Copy out exactly the lines below that run from the one holding "the response. -/" to the one holding "CCRCFAIL accepted. -/", keeping both of those lines and no others.

Segment Start: Data shown

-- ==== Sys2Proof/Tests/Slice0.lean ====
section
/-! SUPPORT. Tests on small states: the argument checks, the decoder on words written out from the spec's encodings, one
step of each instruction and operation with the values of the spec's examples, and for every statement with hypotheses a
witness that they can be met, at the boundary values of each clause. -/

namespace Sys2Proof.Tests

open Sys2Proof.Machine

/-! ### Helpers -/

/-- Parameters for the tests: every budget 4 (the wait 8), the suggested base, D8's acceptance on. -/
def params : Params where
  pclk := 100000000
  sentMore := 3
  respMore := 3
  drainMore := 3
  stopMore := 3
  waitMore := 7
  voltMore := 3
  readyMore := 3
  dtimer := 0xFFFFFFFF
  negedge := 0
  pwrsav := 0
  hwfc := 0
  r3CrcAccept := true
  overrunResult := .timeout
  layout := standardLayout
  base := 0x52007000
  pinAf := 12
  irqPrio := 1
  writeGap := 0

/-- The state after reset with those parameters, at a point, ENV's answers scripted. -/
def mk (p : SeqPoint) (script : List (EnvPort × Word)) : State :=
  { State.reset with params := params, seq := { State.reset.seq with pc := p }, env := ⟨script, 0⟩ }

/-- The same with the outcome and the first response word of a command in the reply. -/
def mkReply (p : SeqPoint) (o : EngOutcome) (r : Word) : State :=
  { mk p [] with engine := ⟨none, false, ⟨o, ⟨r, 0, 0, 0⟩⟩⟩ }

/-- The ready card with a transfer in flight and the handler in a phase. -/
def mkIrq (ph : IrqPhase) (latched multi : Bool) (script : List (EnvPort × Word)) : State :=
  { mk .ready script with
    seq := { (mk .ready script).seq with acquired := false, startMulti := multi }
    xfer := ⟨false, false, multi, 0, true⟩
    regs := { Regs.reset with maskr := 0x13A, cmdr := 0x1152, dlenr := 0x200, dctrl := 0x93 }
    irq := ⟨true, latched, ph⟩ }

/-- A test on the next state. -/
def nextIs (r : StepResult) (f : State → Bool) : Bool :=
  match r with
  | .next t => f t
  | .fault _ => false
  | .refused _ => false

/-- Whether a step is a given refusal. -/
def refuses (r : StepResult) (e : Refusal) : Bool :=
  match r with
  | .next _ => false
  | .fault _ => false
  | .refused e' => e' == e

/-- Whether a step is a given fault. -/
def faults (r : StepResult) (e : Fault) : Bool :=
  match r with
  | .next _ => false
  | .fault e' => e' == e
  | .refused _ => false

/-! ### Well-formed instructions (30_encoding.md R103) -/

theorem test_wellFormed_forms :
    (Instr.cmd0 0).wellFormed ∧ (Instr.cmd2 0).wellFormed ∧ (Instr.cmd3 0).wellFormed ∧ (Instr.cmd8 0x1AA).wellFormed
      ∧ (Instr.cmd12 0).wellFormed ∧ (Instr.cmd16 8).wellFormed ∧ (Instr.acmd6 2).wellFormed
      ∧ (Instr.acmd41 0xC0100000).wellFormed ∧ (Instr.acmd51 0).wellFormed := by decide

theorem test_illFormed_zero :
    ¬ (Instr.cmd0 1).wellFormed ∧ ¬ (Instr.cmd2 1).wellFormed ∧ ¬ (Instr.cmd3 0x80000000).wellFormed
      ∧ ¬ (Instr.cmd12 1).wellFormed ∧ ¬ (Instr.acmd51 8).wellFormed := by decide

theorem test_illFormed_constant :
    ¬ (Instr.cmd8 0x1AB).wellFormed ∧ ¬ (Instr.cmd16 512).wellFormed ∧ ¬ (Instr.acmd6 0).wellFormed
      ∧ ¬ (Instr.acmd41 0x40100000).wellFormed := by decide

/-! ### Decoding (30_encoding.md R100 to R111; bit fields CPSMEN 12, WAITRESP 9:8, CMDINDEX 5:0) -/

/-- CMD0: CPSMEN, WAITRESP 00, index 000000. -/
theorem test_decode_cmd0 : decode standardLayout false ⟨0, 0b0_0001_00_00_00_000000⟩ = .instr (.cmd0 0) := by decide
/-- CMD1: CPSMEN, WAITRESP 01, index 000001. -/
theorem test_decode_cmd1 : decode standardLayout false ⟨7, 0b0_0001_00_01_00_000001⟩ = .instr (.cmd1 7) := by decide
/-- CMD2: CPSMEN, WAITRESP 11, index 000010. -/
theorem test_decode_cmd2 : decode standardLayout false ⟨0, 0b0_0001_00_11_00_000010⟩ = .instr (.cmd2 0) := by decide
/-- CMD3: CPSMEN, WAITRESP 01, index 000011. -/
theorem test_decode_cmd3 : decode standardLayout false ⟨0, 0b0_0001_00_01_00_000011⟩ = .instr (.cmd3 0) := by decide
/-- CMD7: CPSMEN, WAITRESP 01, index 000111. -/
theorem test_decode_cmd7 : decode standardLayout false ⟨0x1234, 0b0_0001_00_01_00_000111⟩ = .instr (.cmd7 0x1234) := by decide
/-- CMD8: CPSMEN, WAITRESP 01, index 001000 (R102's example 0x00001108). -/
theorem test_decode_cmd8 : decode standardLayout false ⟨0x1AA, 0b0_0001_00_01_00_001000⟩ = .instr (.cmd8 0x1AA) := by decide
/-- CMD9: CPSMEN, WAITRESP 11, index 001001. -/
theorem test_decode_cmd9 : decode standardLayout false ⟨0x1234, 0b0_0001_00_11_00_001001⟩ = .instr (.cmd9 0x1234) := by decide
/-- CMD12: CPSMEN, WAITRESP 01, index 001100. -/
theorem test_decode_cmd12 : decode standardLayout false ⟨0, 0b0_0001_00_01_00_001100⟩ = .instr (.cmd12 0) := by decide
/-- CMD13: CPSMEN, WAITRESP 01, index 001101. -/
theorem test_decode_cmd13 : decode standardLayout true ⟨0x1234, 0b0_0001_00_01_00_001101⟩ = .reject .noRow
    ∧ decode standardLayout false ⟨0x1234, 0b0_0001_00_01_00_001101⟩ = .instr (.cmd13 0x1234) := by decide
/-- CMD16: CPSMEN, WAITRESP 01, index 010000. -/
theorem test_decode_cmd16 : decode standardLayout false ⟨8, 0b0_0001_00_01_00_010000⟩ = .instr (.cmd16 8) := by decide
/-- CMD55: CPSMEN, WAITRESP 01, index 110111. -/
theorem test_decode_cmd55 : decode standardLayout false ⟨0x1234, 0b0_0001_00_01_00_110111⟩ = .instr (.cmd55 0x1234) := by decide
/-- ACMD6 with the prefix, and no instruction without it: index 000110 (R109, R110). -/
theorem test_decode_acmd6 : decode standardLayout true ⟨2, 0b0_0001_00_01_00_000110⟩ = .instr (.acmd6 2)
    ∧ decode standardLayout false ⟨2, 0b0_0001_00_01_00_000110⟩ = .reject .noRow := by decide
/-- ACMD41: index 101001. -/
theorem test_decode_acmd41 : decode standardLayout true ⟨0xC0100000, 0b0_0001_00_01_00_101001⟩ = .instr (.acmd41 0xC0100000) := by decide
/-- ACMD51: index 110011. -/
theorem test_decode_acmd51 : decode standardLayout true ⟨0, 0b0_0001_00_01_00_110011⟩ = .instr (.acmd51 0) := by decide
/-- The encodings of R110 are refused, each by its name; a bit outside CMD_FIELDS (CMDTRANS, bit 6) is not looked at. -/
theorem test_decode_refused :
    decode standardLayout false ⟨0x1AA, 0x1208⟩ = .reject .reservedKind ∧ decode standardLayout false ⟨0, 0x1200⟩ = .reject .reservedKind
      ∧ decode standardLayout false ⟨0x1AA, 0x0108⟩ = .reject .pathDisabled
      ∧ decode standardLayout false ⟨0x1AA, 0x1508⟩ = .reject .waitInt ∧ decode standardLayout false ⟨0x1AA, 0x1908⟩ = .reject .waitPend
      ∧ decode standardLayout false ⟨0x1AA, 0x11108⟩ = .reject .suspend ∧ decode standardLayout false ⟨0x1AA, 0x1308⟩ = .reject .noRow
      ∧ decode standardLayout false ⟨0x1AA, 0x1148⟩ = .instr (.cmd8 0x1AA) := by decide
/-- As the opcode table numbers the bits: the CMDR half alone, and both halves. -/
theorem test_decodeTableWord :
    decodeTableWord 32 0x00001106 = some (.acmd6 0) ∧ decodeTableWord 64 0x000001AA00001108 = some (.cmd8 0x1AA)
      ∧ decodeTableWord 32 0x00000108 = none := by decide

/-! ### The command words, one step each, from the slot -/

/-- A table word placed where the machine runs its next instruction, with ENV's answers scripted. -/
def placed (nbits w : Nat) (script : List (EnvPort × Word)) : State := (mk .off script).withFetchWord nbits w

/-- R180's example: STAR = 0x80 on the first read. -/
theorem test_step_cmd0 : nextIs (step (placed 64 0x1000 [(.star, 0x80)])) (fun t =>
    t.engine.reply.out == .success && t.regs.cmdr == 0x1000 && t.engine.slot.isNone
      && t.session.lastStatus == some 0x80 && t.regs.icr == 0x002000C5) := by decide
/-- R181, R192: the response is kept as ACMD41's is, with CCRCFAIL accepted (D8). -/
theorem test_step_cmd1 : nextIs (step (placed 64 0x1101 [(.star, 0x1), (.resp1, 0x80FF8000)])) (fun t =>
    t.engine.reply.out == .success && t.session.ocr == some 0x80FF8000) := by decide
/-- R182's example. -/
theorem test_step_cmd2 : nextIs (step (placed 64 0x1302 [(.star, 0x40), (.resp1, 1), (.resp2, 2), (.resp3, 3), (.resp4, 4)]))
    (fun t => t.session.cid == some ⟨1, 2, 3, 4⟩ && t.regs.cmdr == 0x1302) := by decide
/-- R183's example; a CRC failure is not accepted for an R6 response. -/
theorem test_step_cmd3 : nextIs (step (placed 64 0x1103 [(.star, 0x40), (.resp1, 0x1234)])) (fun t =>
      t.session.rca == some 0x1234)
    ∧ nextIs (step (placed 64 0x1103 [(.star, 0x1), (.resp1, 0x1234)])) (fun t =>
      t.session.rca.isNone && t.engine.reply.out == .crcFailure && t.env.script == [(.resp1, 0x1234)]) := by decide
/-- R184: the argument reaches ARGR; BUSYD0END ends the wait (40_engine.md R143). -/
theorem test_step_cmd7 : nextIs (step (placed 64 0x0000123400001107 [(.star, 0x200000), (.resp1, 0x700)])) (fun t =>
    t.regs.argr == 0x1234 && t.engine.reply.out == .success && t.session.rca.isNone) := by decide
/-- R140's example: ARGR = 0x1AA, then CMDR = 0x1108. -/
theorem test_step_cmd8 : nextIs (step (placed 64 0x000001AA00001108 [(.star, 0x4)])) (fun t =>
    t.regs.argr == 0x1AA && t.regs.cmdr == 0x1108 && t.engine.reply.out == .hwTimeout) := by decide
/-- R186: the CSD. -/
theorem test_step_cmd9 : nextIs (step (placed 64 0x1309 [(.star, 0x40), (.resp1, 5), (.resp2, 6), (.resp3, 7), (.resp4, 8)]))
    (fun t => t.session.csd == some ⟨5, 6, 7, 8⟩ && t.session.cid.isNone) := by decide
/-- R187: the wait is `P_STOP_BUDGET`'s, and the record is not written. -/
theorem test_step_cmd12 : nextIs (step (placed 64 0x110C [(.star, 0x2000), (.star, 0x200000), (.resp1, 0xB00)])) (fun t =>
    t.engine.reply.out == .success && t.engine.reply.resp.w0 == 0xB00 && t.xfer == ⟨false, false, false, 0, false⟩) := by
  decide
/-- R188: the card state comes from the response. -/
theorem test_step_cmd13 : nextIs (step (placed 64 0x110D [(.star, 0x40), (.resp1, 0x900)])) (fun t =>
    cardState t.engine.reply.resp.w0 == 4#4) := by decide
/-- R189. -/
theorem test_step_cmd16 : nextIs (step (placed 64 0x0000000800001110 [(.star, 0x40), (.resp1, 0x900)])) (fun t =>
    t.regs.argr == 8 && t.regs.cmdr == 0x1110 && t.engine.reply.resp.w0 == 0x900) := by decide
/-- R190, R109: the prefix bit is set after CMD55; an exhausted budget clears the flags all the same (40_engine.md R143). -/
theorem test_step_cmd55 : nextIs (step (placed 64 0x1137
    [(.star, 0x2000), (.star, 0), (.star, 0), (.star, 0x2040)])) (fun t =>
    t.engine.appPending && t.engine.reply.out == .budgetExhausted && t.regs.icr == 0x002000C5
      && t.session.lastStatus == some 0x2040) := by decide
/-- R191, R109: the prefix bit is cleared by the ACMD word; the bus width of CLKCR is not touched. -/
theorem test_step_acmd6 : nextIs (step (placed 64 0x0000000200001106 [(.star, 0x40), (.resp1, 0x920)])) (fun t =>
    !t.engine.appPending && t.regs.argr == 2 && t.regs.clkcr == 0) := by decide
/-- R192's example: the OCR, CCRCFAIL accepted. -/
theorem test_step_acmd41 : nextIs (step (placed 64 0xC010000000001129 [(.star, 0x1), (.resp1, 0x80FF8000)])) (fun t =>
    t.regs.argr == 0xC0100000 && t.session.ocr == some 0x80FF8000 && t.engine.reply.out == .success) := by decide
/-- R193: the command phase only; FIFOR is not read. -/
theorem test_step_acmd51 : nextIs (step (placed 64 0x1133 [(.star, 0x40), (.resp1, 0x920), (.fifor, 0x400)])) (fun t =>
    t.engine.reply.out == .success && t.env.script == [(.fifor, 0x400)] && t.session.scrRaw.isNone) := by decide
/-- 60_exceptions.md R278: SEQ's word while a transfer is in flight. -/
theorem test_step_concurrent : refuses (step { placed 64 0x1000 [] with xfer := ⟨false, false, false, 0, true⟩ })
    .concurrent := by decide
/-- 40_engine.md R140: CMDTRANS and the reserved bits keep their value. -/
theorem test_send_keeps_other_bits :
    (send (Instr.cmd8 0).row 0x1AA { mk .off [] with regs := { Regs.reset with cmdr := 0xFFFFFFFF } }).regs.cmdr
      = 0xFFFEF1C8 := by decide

Segment End: Data shown

** Answer to this task **
/-- R188: the card state comes from the response. -/
theorem test_step_cmd13 : nextIs (step (placed 64 0x110D [(.star, 0x40), (.resp1, 0x900)])) (fun t =>
    cardState t.engine.reply.resp.w0 == 4#4) := by decide
/-- R189. -/
theorem test_step_cmd16 : nextIs (step (placed 64 0x0000000800001110 [(.star, 0x40), (.resp1, 0x900)])) (fun t =>
    t.regs.argr == 8 && t.regs.cmdr == 0x1110 && t.engine.reply.resp.w0 == 0x900) := by decide
/-- R190, R109: the prefix bit is set after CMD55; an exhausted budget clears the flags all the same (40_engine.md R143). -/
theorem test_step_cmd55 : nextIs (step (placed 64 0x1137
    [(.star, 0x2000), (.star, 0), (.star, 0), (.star, 0x2040)])) (fun t =>
    t.engine.appPending && t.engine.reply.out == .budgetExhausted && t.regs.icr == 0x002000C5
      && t.session.lastStatus == some 0x2040) := by decide
/-- R191, R109: the prefix bit is cleared by the ACMD word; the bus width of CLKCR is not touched. -/
theorem test_step_acmd6 : nextIs (step (placed 64 0x0000000200001106 [(.star, 0x40), (.resp1, 0x920)])) (fun t =>
    !t.engine.appPending && t.regs.argr == 2 && t.regs.clkcr == 0) := by decide
/-- R192's example: the OCR, CCRCFAIL accepted. -/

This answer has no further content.